Alert Template Discipline
Alert messages should be informative. The template.
Why templates
Hand-rolled alerts vary in quality. Templates encode the team standard for required labels, runbook link, dashboard link, and severity rules; the discipline reduces review burden because the reviewer checks that the template was used, not whether every field is correct.
- Encode team standard. Required labels, runbook link, dashboard link, severity rules; the convention lives in code, not in heads.
- Reduce review burden. Reviewer checks the template was used, not whether each field is correct; faster review cycle.
- Cheap audits. Linter on the template fields is a 1-line check; the audit cost is fixed regardless of alert count.
- Per-team consistency. Templates enforce one alert shape across the team; supports cross-team incident response without surprises.
What a template includes
A useful template is opinionated about what every alert must carry. Required labels for ownership and routing, required annotations for human-readable context, and default routing rules so the alert reaches the right place by default.
- Required labels. owner_team, severity, runbook_url, dashboard_url, service, environment.
- Required annotations. summary (under 80 chars), description (under 500 chars), impact (one sentence).
- Default routing rules. Sev1 to PagerDuty, sev2 to PagerDuty during business hours, sev3 to Slack-only.
- Per-template version pin. Templates versioned so changes can be rolled out gradually; supports safe template evolution.
Per-category variants
One template cannot cover every alert shape. Per-category variants for latency, error-rate, and saturation each take the inputs they need and emit the right query; the variants share the common label and annotation contract while specialising the query body.
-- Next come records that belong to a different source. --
-- ==== Sys2Proof/Machine/Flume.lean ====
section
/-!
DEFINITION. The flume (08 R213-R222; 03 R91; 12 R295): its commands as they issue, guard slots, the head of a ring,
ownership of destination lines, beats, and completion.
-/

namespace Sys2Proof.Machine

/-! ### Commands and their beats -/

/-- A beat: source bytes, the destinations they go to, and for a conversion the elements moved. -/
structure Beat where
  src : Nat
  n : Nat
  dsts : List Nat
  m : Nat
  /-- Conversion: source and destination format and elements. -/
  cvt : Option (Nat × Nat × Nat) := none
deriving DecidableEq, Repr

/-- Bits an element takes in memory: a 6-bit element takes a byte (R96). -/
def packBits (f : Nat) : Nat := if fmtBits f = 6 then 8 else fmtBits f

/-- Elements of a conversion moved in one beat. -/
def cvtPer (sf df : Nat) : Nat := 512 / max (packBits sf) (packBits df)

/-- The destinations of a multicast walk: the cluster bits replaced by each cluster of the mask (R215). -/
def multicast (dst mask : Nat) : List Nat :=
  ((List.range 8).filter fun c => bit mask c).map fun c => dst / 2 ^ 22 * 2 ^ 22 + c * 2 ^ 19 + dst % 2 ^ 19

/-- How many beats a command takes (R214, R219). -/
def FlumeKind.beats : FlumeKind → Nat
  | .copy _ _ len => (len + 63) / 64
  | .tile _ _ rows rb _ _ _ _ => rows * ((rb + 63) / 64)
  | .cvt _ _ count sf df => (count + cvtPer sf df - 1) / cvtPer sf df
  | .dcmp .. => 1

/-- Beat k of a command, in the order of R214 and R215. -/
def FlumeKind.beat (c : FlumeKind) (k : Nat) : Beat :=
  match c with
  | .copy d a len => { src := a + 64 * k, n := min 64 (len - 64 * k), dsts := [d + 64 * k], m := min 64 (len - 64 * k) }
  | .tile d a _ rb sp dp mask mc =>
    let per := (rb + 63) / 64
    let row := k / per
    let j := k % per
    let n := min 64 (rb - 64 * j)
    let dst := d + row * dp + 64 * j
    { src := a + row * sp + 64 * j, n := n, dsts := if mc then multicast dst mask else [dst], m := n }
  | .cvt d a count sf df =>
    let per := cvtPer sf df
    let e := min per (count - per * k)
    { src := a + per * k * packBits sf / 8, n := (e * packBits sf + 7) / 8, dsts := [d + per * k * packBits df / 8]
      m := (e * packBits df + 7) / 8, cvt := some (sf, df, e) }
  | .dcmp .. => { src := 0, n := 0, dsts := [], m := 0 }

/-- How many units a beat moves: bytes, or the elements of a conversion. -/
def Beat.units (b : Beat) : Nat :=
  match b.cvt with
  | some (_, _, e) => e
  | none => b.n

/-- Units lo to hi of a beat. -/
def Beat.part (b : Beat) (lo hi : Nat) : Beat :=
  match b.cvt with
  | none => { b with src := b.src + lo, n := hi - lo, dsts := b.dsts.map (· + lo), m := hi - lo }
  | some (sf, df, _) =>
    { src := b.src + lo * packBits sf / 8, n := ((hi - lo) * packBits sf + 7) / 8
      dsts := b.dsts.map (· + lo * packBits df / 8), m := ((hi - lo) * packBits df + 7) / 8, cvt := some (sf, df, hi - lo) }

/-- The 4 KiB frames a beat touches, source and destinations. -/
def Beat.frames (b : Beat) : List Nat :=
  (b.src :: (b.src + b.n - 1) :: b.dsts.flatMap fun d => [d, d + b.m - 1]).map (· / 4096)

/-- The pieces of units lo to hi of a beat that lie in different pages, the smallest of which holds 4 KiB (R73, R350, R356). -/
def Beat.cut (b : Beat) (lo : Nat) : Nat → List (Nat × Nat)
  | 0 => []
  | n + 1 =>
    let even := match b.cvt with
      | some (sf, df, _) => packBits sf != 4 && packBits df != 4 || (lo + n) % 2 == 0
      | none => true
    match b.cut lo n with
    | [] => [(lo + n, lo + n + 1)]
    | p :: r =>
      if even && (b.part (lo + n) (lo + n + 1)).frames != (b.part (lo + n - 1) (lo + n)).frames then
        (lo + n, lo + n + 1) :: p :: r
      else (p.1, lo + n + 1) :: r

/-- The whole of a command's beat. -/
def FlumeKind.whole (c : FlumeKind) (k : Nat) : Piece := { beat := k, lo := 0, hi := (c.beat k).units }

/-- A piece of a command's beat. -/
def FlumeKind.piece (c : FlumeKind) (p : Piece) : Beat := (c.beat p.beat).part p.lo p.hi

namespace State

/-! ### Rings, permits and statuses -/

/-- The cluster and ring a home queues flume commands on (R213). -/
def ringOf (h : Home) : Nat × Nat :=
  match h with
  | .scalar c _ => (coreCluster c, coreInCluster c)
  | .wave e i _ => (slotCluster e i, 16)
  | _ => (0, 0)

/-- Commands a ring holds. -/
def ringCap (ring : Nat) : Nat := if ring = 16 then 32 else 16

/-- A ring's commands. -/
def ring (s : State) (c r : Nat) : List FlumeCmd := (s.cluster c).rings.getD r []

/-- Replace a ring's commands. -/
def setRing (s : State) (c r : Nat) (q : List FlumeCmd) : State :=
  s.modCluster c fun x => { x with rings := x.rings.setD r [] q }

/-- Commands a group has outstanding (R213, R218). -/
def flumeOut (s : State) (engine grp : Nat) : Nat :=
  s.clusters.foldl (fun n c => c.2.rings.foldl (fun n r =>
    n + (r.2.filter fun x => x.engine == engine && x.group == grp && !x.left).length) n) 0

/-- Whether a group has a permit and its ring a place (R213). -/
def flumeRoom (s : State) (h : Home) : Bool :=
  match h.engine, h.group with
  | some k, some g =>
    let (c, r) := ringOf h
    decide (s.flumeOut k g < 8) && decide ((s.ring c r).length < ringCap r)
  | _, _ => false

/-- Change what a group keeps of its flume: the thread's of a scalar context, the slot's of a wave. -/
def modGroup (s : State) (engine grp : Nat) (f : Thread → Thread) (g : Slot → Slot) : State :=
  if isWaveKey engine then s.modSlot (waveOf engine) grp g
  else match s.threadIn engine grp with
    | some t => s.modThread t f
    | none => s

/-- A command's completion is remembered for the group's next FLUME.WAIT (R216, R218). -/
def noteStatus (s : State) (engine grp : Nat) (st fl : W32) : State :=
  s.modGroup engine grp
    (fun th => { th with flumeStatus := th.flumeStatus ||| st, flumeFlags := th.flumeFlags ||| fl })
    (fun x => { x with flumeStatus := x.flumeStatus ||| st, flumeFlags := x.flumeFlags ||| fl })

/-- A group's guard slots resolved so far (R221). -/
def guards (s : State) (engine grp : Nat) : Table Bool :=
  if isWaveKey engine then ((s.slot? (waveOf engine) grp).map (·.gs)).getD []
  else ((s.threadIn engine grp).bind s.thread?).elim [] (·.gs)

/-- Queue a command of a thread's group on its flume (R213). -/
def pushCmd (s : State) (t : Nat) (ts : List Nat) (kind : FlumeKind) (guard : Option Nat) : Nat × State :=
  let h := s.homeOf t
  let (c, r) := ringOf h
  let (id, s) := s.fresh
  match s.thread? t with
  | none => (id, s)
  | some th =>
    let cmd : FlumeCmd :=
      { id := id, kind := kind, tid := t, engine := (h.engine).getD 0, group := (h.group).getD 0, part := th.part
        launch := th.launch, wg := th.wg, guard := guard, priority := (s.lrec th.launch).priority, threads := ts
        pc := (s.run?.map (·.pc)).getD th.pc }
    (id, s.setRing c r (s.ring c r ++ [cmd]))

/-- A window range of n bytes checked at issue (R214): the trap it raises. -/
def windowTrap (s : State) (part addr n : Nat) : Option (Nat × W32) :=
  match regionOf addr with
  | .loc k =>
    let last := 0x00F0000200000000
    if last < addr + n then some (6, BitVec.ofNat 32 addr)
    else
      let first := locCore k
      let cores := (List.range ((k + n - 1) / localBytes + 1 - first)).map fun d => first + d
      (cores.find? fun c => s.coreOwner c != some part).map fun c => (9, BitVec.ofNat 32 c)
  | .scratch _ => if 0x00F0000200400000 < addr + n then some (6, BitVec.ofNat 32 addr) else none
  | _ => none

/-- The first trap among ranges. -/
def rangesTrap (s : State) (part : Nat) (rs : List (Nat × Nat)) : Option (Nat × W32) :=
  rs.findSome? fun r => s.windowTrap part r.1 r.2

end State

/-! ### FLUME.COPY, FLUME.TILE and FLUME.CVT at issue -/

/-- The command an instruction names, or none where a field is out of its range (R214-R216). -/
def flumeKind (i : Ins) (s : State) (t : Nat) : Option FlumeKind :=
  let d := s.srcVal t i .d
  let a := s.srcVal t i .a
  match i.op with
  | .flumeCopy =>
    let n := (s.wordB t i).toNat
    if 1 ≤ n ∧ n ≤ 16777216 then some (.copy d a n) else none
  | .flumeTile =>
    let q := s.srcVal t i .c
    let rows := bits q 15 0
    let rb := bits q 31 16
    let sp := bits q 63 32
    let dp := bits q 95 64
    let mask := bits q 103 96
    let mc := bit q 104
    let inScr := match regionOf d with
      | .scratch _ => true
      | _ => false
    if rows = 0 ∨ 4096 < rows ∨ rb = 0 ∨ 4096 < rb ∨ bits q 127 105 ≠ 0 ∨ (mc = true ∧ (mask = 0 ∨ inScr = false)) then none
    else some (.tile d a rows rb sp dp mask mc)
  | _ =>
    let n := (s.wordB t i).toNat
    let c := s.srcVal t i .c
    let sf := bits c 4 0
    let df := bits c 12 8
    if n = 0 ∨ 16777216 < n ∨ bits c 7 5 ≠ 0 ∨ bits c 31 13 ≠ 0 ∨ 0x14 < sf ∨ 0x14 < df then none
    else some (.cvt d a n sf df)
- Latency alert template. Takes service name, threshold, time window; generates the SLO burn-rate query.
- Error-rate template. Takes service name, threshold, comparison window; generates the percentage-over-baseline rule.
- Saturation template. Takes resource, threshold, sustained-duration; generates the queue-depth or wait-time alert.
- Per-variant common contract. All variants emit the same labels and annotations; the routing layer treats them uniformly.
How to enforce the template
Templates only matter if they are enforced. A Helm chart, Terraform module, or Jsonnet library wraps the template; authors call the function rather than write raw alert config. The linter rejects raw config that bypasses the wrapper, and the PR template asks which template was used and why.
- Wrapper library. Helm chart, Terraform module, or Jsonnet library wraps the template; authors call the function, they cannot bypass.
- Linter rejection. Raw alert config that doesn’t go through the wrapper is rejected at PR time.
- PR template question. Which alert template did you use, and why; the discipline lives in the review checklist.
- Per-team approval for custom. Custom alerts allowed but need explicit approval; the friction protects the standard.
Start small
Template adoption is a long game. Pick the 3 most common alert shapes and build templates for those first; don’t try to template every edge case on day one. Adoption percentage is the leading indicator: under 80% after 6 months means the templates are too rigid.
- Top 3 alert shapes first. Cover the most common cases; the long tail can wait.
- Custom still allowed. Edge cases get custom alerts with explicit approval; templates do not block legitimate exceptions.
- Adoption as leading indicator. Under 80% template usage after 6 months means the templates are too rigid; refine them.
- Per-quarter template review. Templates evolve as the alerting practice evolves; supports continuous improvement.